During his years in Africa, Sapolsky managed to get into a variety of dicey situations. Once he found himself in a bush cave with a half-dead impala and a sedated baboon, while a group of agitated baboons, who wanted to dine on the impala and perhaps Sapolsky, menaced the hapless trio from outside the cave. Another time he was mugged by gun-toting soldiers who beat him and robbed him. And on yet another occasion, he was, it seems, unintentionally kidnapped by a band of amiable, indefatigable, bar-hopping Somali truckers. After days of dragging him along with them, feeding him little more than Coca-Cola, they released him, refused his offer of money and cheerily bid him goodbye. Many times he stumbled into circumstances that most of us would have responded to by catching the next plane out, yet Sapolksy stayed.

"How did you get so brave?" I asked.

"I'm not at all," he answered. "I was this eggheady kid, the one who was consistently beaten up and picked last for the baseball teams. The first roller coaster I ever went on in my life wasn't until college. I was very sheltered, very bookish and, basically, skittish about life. My parents were both older when I came along and they didn't do things like take vacations. I had a very hermetic upbringing. I forced myself to do those things [embark on his African adventures]. I had a very high threshold to actually doing something, but once I did, I felt sufficiently freed that it kind of took over on its own. I kept engineering things so that I would perceive some responsibility, something that would keep me from leaving: 'How will I explain it to the funding agency if I bail out at this point?'"

In the first 50 pages of "A Primate's Memoir," Sapolsky twice kisses baboons, though neither of the apes is conscious at the time. Clearly, after working with the same individuals over two decades, he became attached to them, but was it ever possible to express affection to ones that were conscious?

"You can't get close to them physically. Some researchers have done so, but it usually backfires on them. You do need to keep a distance. Sure, at various points you just want to run out and hug somebody, but that would not go over well. If you got them to the point where that was an OK thing to do, you would have disturbed their behavior so much in the process."

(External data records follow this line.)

-- ==== Sys2Proof/Machine/Start.lean ====
section
/-! DEFINITION. Power-on, restart and power loss (R18, R26, R36, R59, R85, R107, R126, R158, R174, R185, R192 to R195):
what each block takes at a start, and the writes that a start or a loss cuts short. -/

namespace Sys2Proof.Machine

/-! ### Writes cut short -/

/-- The write to the image memory, if one is in progress, ceases and leaves a mixture (R32, R36). -/
def State.ceaseStore (s : State) : State :=
  match s.store.staging with
  | .storing => (s.setStore { s.store with mem := s.store.mem.writeMixed s.freeNo 0 s.store.staged }).setFreeNo (s.freeNo + 1)
  | .idle => s
  | .staging => s

/-- The place and the bytes of a write to the configuration memory. -/
def MemWrite.target (copy : CellCopy) : MemWrite → Nat × List Byte
  | .cell day blockEnd _ => (copy.base, cellBytes day blockEnd)
  | .record bs => (0, bs)

/-- The write to the configuration memory, if one is in progress, ceases and leaves a mixture; the others are
discarded (R178, R185, R193). -/
def State.ceaseConfig (s : State) : State :=
  match s.loader.writes with
  | [] => s
  | w :: _ =>
    let t := w.target s.label.nextCopy
    (s.setLoader { s.loader with mem := s.loader.mem.writeMixed s.freeNo t.1 t.2, writes := [] }).setFreeNo (s.freeNo + 1)

/-- Every write in progress ceases where it stands. -/
def State.ceaseWrites (s : State) : State := s.ceaseStore.ceaseConfig

/-! ### The configuration record (R192) -/

/-- The record is read, as far as the memory answers, and tested (R192, R193). -/
def Loader.read (l : Loader) (answered : Nat) : Loader :=
  let bs := l.mem.readBytes 0 (min answered Config.recordLen)
  { l with
    active := bs, next := some bs, fault := recordFault bs, startNo := l.startNo + 1,
    station := if (recordFault bs).isNone then .running else .configFault, writes := [] }

/-- The attention settings of a start (R190). -/
def Link.startSettings (k : Link) (l : Loader) : Link :=
  match l.station with
  | .running => { k with mask := l.defaultMask, edge := l.defaultEdge, latch := 0 }
  | .configFault => { k with mask := 0, edge := 0, latch := 0 }

/-! ### What each block takes at a restart -/

/-- The plate after a restart: the zero and the tare are kept (R18, Table 5). -/
def Plate.restarted (p : Plate) (l : Loader) : Plate :=
  { Plate.powerOn with zero := p.zero, tare := p.tare, lo := -(l.halfWidth : Int) }

/-- The image store after a restart: the staging area is discarded (R36). -/
def ImageStore.restarted (t : ImageStore) : ImageStore := { t with staging := .idle, staged := [], fault := none }

/-- The outfeed after a restart (R174, Table 2). -/
def Outfeed.restarted (o : Outfeed) : Outfeed :=
  { o with
    edges := [], holding := none, openParcel := none, gap := none, actions := [], pendingClear := [], chute := 0,
    owner := none, overrun := false, jammed := false }

/-- The label unit after a restart (R185, Table 7). -/
def LabelUnit.restarted (u : LabelUnit) : LabelUnit :=
  { u with
    printOrder := [], printer := .idle, atPrinter := none, printDue := none, slot := none, eject := true,
    wasted := match u.slot with
      | some _ => satAdd 65535 u.wasted 1
      | none => u.wasted }

/-- The link after a restart: no held command, no report, no latch, REPORT-LOST false (R188, R195). -/
def Link.restarted (k : Link) (l : Loader) : Link :=
  { k with reports := [], reportLost := false, held := none, metVoid := none }.startSettings l

/-- The bus controller after a restart, its state not yet changed (R126): it has a full idle gap to observe (R108). -/
def BusController.restarted (b : BusController) : BusController :=
  { b.leave with quietHistory := 0, changed := false, slotDriven := false, observing := false }

/-- Every record's booking is released, in queue order (R85, R107). -/
def releaseAll (d : DispatchTable) (ps : List Parcel) : DispatchTable := ps.foldl DispatchTable.release d

/-- The cell write that a restart begins when the serial is resolved (R185). -/
def State.restartCell (s : State) : State :=
  match s.label.serial with
  | some (serial, day) => s.setLoader (s.loader.askCell day (min (serial / 100 * 100 + 100) Config.serialMax) false)
  | none => s

/-- The plate scanner starts if the station is RUNNING (R3, R194, R195). -/
def State.startScanner (s : State) : State :=
  match s.loader.station with
  | .running => s.setPlate (s.plate.startScan s.loader s.nowUs)
  | .configFault => s

/-- The bus state of a start (R126, R127). -/
def Loader.startBus (l : Loader) : BusState :=
  match l.station with
  | .running => if l.busEnabled then .listen else .off
  | .configFault => .off

/-- The bus takes its state at a start; a change raises BUS-STATE (R126, R194). -/
def State.startBus (s : State) : State :=
  if s.bus.state = s.loader.startBus then s.enterBus s.loader.startBus else s.changeBus s.loader.startBus

/-- The blocks that a restart empties (R85, R107, R126, R142, R158). -/
def State.emptied (s : State) : State :=
  let s1 := s.setDispatch (releaseAll { s.dispatch with line := [], current := none } s.queue.parcels)
  let s2 := (s1.setQueue { s1.queue with parcels := [] }).emptyQueue
  (s2.setShare { s2.share with openAsk := none }).setPeers { peers := [], changed := false, duplicate := false }

/-- The blocks take their restart values (R18, R36, R59, R126, R174, R185, R195). -/
def State.restartValues (s : State) : State :=
  (((((s.setPlate (s.plate.restarted s.loader)).setSummary Summary.clear).setStore s.store.restarted).setOutfeed
    s.outfeed.restarted).setLabel s.label.restarted).setBus s.bus.restarted

/-- A restart (R195). -/
def State.restart (s : State) (answered : Nat) : State :=
  let s1 := s.ceaseWrites
  let s2 := ((s1.setLoader (s1.loader.read answered)).emptied).restartValues
  let s3 := (s2.setLink (s2.link.restarted s2.loader)).printerSettle
  (s3.startScanner.startBus).restartCell

/-! ### Power-on (R194) -/

/-- Every block at its power-on value, the two board memories as they stand (R194). -/
def State.poweredUp (s : State) (beam : Beam) (faultLine : Bool) : State :=
  { State.reset with
    pending := s.pending, powered := true, freeNo := s.freeNo,
    loader := { State.reset.loader with mem := s.loader.mem, startNo := s.loader.startNo },
    store := { State.reset.store with mem := s.store.mem },
    outfeed := { Outfeed.powerOn with beam := beam },
    label := { LabelUnit.powerOn with faultLine := faultLine } }

/-- A reservation cell copy as the memory answers it (R179). -/
def Loader.readCell (l : Loader) (answers : Bool) (c : CellCopy) : Option Cell :=
  if answers then cellOf (l.mem.readBytes c.base 7) else none

/-- Step 1: the record, the two cell copies, and the attention settings (R194). -/
def State.loadConfig (s : State) (answered : Nat) (cellA cellB : Bool) : State :=
  let l := s.loader.read answered
  (((s.setLoader l).setLabel
    { s.label with cellA := l.readCell cellA .a, cellB := l.readCell cellB .b }).setLink
    (s.link.startSettings l)).setPlate { s.plate with lo := -(l.halfWidth : Int) }

/-- Step 2: the image is read and validated (R26). -/
def ImageStore.load (t : ImageStore) (imageRead : Bool) : ImageStore :=
  if imageRead then
    let g := t.mem.readBytes 0 Config.imageLen
    match imageFault g with
    | none => { t with image := some g, fault := none }
    | some f => { t with image := none, fault := some f }
  else { t with image := none, fault := some ⟨.store, none⟩ }

/-- The power-on sequence (R194). -/
def State.powerOn (s : State) (answered : Nat) (cellA cellB imageRead : Bool) (beam : Beam) (faultLine : Bool) : State :=
  let s1 := (s.poweredUp beam faultLine).loadConfig answered cellA cellB
  let s2 := (s1.setStore (s1.store.load imageRead)).printerSettle
  s2.startScanner.startBus

/-! ### Power loss (R179) -/

/-- Power is lost: writes in progress are cut short and the part stops where it stands (R32, R178, R193). -/
def State.powerLost (s : State) : State := s.ceaseWrites.setPowered false

end Sys2Proof.Machine
end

A Primate's Memoir: A Neuroscientist's Unconventional Life Among the Baboons

By Robert M. Sapolsky
Scribner
304 pages

While reading the book, I got to wondering: Here's a guy in the middle of nowhere, a talker, a funny fellow, a gentleman who, though he may have been a timid kid, seems to like the limelight well enough now, but he didn't have much of an audience in the Serengeti, or did he? Was an evening in camp with Sapolsky and the baboons in remote Kenya reminiscent of that old John Belushi "Saturday Night Live" skit, "Wild Life Comedian"?

"Do baboons have a sense of humor?" I asked him.

"No," Sapolsky said. "Nothing resembling one. Every now and then I would think that somebody would look embarrassed. If they did something really foolish, they'd look around to see who was looking. Whether that was in a concrete way ('Whoa, when I was in the process of slipping out of that tree, if there had been a buffalo there I would have been up a creek') or whether it was more in an existential way ('Oh, my God, did they see me? Did I just look like a schmuck?') was impossible to tell, but they certainly don't have much of a sense of humor."

Most of Sapolsky's research in Africa was done before his two young children -- ages 2 and 4 -- came along. The changes in his personal life in recent years have caused him to "cut down enormously" the time he spends in the field and become "a hell of a lot more cautious" when he is there.

"What I've been struggling with most as a father," he says, "is how utterly useless my primatology expertise has been in understanding the slightest thing about child behavior. Before the children, I thought, 'Oh, this is just going to be one big primatology blowout here. Boy, am I going to be good at this!' As it turns out, boy, do I suck at this. The human-specific features are so incredibly defining that once you get past the first weeks it floods any primatology themes. That was something I did not expect in the slightest."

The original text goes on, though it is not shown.